══ AVAILABLE DATA ══

-- ==== Sys2Proof/Certificates/Slice0/Obligations.lean ====
section
/-! DEFINITION. The statements for the provers, written from the numbered rules of spec/, family by family. -/

namespace Sys2Proof.Statements
end Sys2Proof.Statements

open Sys2Proof Sys2Proof.Machine Sys2Proof.Statements

/-! ## Tables of results, written from the rules -/

namespace Sys2Proof.Statements

/-- The two-source instructions of R111 and R113 with the value each writes. -/
def twoSource : List ((Guard → XReg → XReg → XReg → Instr) × (Word → Word → Word)) :=
  [(.add, fun x y => x + y), (.sub, fun x y => x - y), (.andR, fun x y => x &&& y), (.orR, fun x y => x ||| y),
   (.xorR, fun x y => x ^^^ y),
   (.shl, fun x y => if 64 ≤ y.toNat then 0 else x <<< y.toNat),
   (.shr, fun x y => if 64 ≤ y.toNat then 0 else x >>> y.toNat),
   (.sra, fun x y => if 64 ≤ y.toNat then (if x.toInt < 0 then BitVec.allOnes 64 else 0) else x.sshiftRight y.toNat),
   (.rol, fun x y => (x <<< (y.toNat % 64)) ||| (x >>> (64 - y.toNat % 64))),
   (.minS, fun x y => if y.toInt < x.toInt then y else x), (.maxS, fun x y => if x.toInt < y.toInt then y else x),
   (.minu, fun x y => if y.toNat < x.toNat then y else x), (.maxu, fun x y => if x.toNat < y.toNat then y else x),
   (.mul, fun x y => x * y), (.mulh, fun x y => BitVec.ofInt 64 ((x.toInt * y.toInt).fdiv (2 ^ 64))),
   (.mulhu, fun x y => BitVec.ofNat 64 (x.toNat * y.toNat / 2 ^ 64)),
   (.div, fun x y =>
      if y = 0 then BitVec.allOnes 64
      else if x = BitVec.intMin 64 ∧ y = -1 then BitVec.intMin 64 else BitVec.ofInt 64 (x.toInt.tdiv y.toInt)),
   (.rem, fun x y =>
      if y = 0 then x
      else if x = BitVec.intMin 64 ∧ y = -1 then 0
      else x - y * BitVec.ofInt 64 (x.toInt.tdiv y.toInt)),
   (.divu, fun x y => if y = 0 then BitVec.allOnes 64 else BitVec.ofNat 64 (x.toNat / y.toNat)),
   (.remu, fun x y => if y = 0 then x else BitVec.ofNat 64 (x.toNat % y.toNat))]

/-- The instructions of R112 with an immediate, and the value each writes. -/
def immediate : List ((Guard → XReg → XReg → BitVec 20 → Instr) × (Word → Word → Word)) :=
  [(.addi, fun x i => x + i), (.andi, fun x i => x &&& i), (.ori, fun x i => x ||| i), (.xori, fun x i => x ^^^ i),
   (.leai, fun x i => (x &&& 0xFF00000000000000) ||| ((x + i) &&& 0x00FFFFFFFFFFFFFF))]

/-- The immediate shifts of R112 and the value each writes. -/
def immediateShift : List ((Guard → XReg → XReg → BitVec 6 → Instr) × (Word → Nat → Word)) :=
  [(.shli, fun x n => x <<< n), (.shri, fun x n => x >>> n), (.srai, fun x n => x.sshiftRight n)]

/-- The one-source instructions of R111 and R114 and the value each writes. -/
def oneSource : List ((Guard → XReg → XReg → Instr) × (Word → Word)) :=
  [(.abs, fun x => if x.toInt < 0 then 0 - x else x),
   (.clz, fun x => BitVec.ofNat 64 ((List.range 64).takeWhile fun i => !x.getLsbD (63 - i)).length),
   (.ctz, fun x => BitVec.ofNat 64 ((List.range 64).takeWhile fun i => !x.getLsbD i).length),
   (.popc, fun x => BitVec.ofNat 64 ((List.range 64).countP fun i => x.getLsbD i))]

═══

## WORK INSTRUCTIONS
Repeat the whole listing, keeping every word exact.

## OUTPUT FOR THIS TASK
-- ==== Sys2Proof/Certificates/Slice0/Obligations.lean ====
section
/-! DEFINITION. The statements for the provers, written from the numbered rules of spec/, family by family. -/

namespace Sys2Proof.Statements
end Sys2Proof.Statements

open Sys2Proof Sys2Proof.Machine Sys2Proof.Statements

/-! ## Tables of results, written from the rules -/

namespace Sys2Proof.Statements

/-- The two-source instructions of R111 and R113 with the value each writes. -/
def twoSource : List ((Guard → XReg → XReg → XReg → Instr) × (Word → Word → Word)) :=
  [(.add, fun x y => x + y), (.sub, fun x y => x - y), (.andR, fun x y => x &&& y), (.orR, fun x y => x ||| y),
   (.xorR, fun x y => x ^^^ y),
   (.shl, fun x y => if 64 ≤ y.toNat then 0 else x <<< y.toNat),
   (.shr, fun x y => if 64 ≤ y.toNat then 0 else x >>> y.toNat),
   (.sra, fun x y => if 64 ≤ y.toNat then (if x.toInt < 0 then BitVec.allOnes 64 else 0) else x.sshiftRight y.toNat),
   (.rol, fun x y => (x <<< (y.toNat % 64)) ||| (x >>> (64 - y.toNat % 64))),
   (.minS, fun x y => if y.toInt < x.toInt then y else x), (.maxS, fun x y => if x.toInt < y.toInt then y else x),
   (.minu, fun x y => if y.toNat < x.toNat then y else x), (.maxu, fun x y => if x.toNat < y.toNat then y else x),
   (.mul, fun x y => x * y), (.mulh, fun x y => BitVec.ofInt 64 ((x.toInt * y.toInt).fdiv (2 ^ 64))),
   (.mulhu, fun x y => BitVec.ofNat 64 (x.toNat * y.toNat / 2 ^ 64)),
   (.div, fun x y =>
      if y = 0 then BitVec.allOnes 64
      else if x = BitVec.intMin 64 ∧ y = -1 then BitVec.intMin 64 else BitVec.ofInt 64 (x.toInt.tdiv y.toInt)),
   (.rem, fun x y =>
      if y = 0 then x
      else if x = BitVec.intMin 64 ∧ y = -1 then 0
      else x - y * BitVec.ofInt 64 (x.toInt.tdiv y.toInt)),
   (.divu, fun x y => if y = 0 then BitVec.allOnes 64 else BitVec.ofNat 64 (x.toNat / y.toNat)),
   (.remu, fun x y => if y = 0 then x else BitVec.ofNat 64 (x.toNat % y.toNat))]

/-- The instructions of R112 with an immediate, and the value each writes. -/
def immediate : List ((Guard → XReg → XReg → BitVec 20 → Instr) × (Word → Word → Word)) :=
  [(.addi, fun x i => x + i), (.andi, fun x i => x &&& i), (.ori, fun x i => x ||| i), (.xori, fun x i => x ^^^ i),
   (.leai, fun x i => (x &&& 0xFF00000000000000) ||| ((x + i) &&& 0x00FFFFFFFFFFFFFF))]

/-- The immediate shifts of R112 and the value each writes. -/
def immediateShift : List ((Guard → XReg → XReg → BitVec 6 → Instr) × (Word → Nat → Word)) :=
  [(.shli, fun x n => x <<< n), (.shri, fun x n => x >>> n), (.srai, fun x n => x.sshiftRight n)]

/-- The one-source instructions of R111 and R114 and the value each writes. -/
def oneSource : List ((Guard → XReg → XReg → Instr) × (Word → Word)) :=
  [(.abs, fun x => if x.toInt < 0 then 0 - x else x),
   (.clz, fun x => BitVec.ofNat 64 ((List.range 64).takeWhile fun i => !x.getLsbD (63 - i)).length),
   (.ctz, fun x => BitVec.ofNat 64 ((List.range 64).takeWhile fun i => !x.getLsbD i).length),
   (.popc, fun x => BitVec.ofNat 64 ((List.range 64).countP fun i => x.getLsbD i))]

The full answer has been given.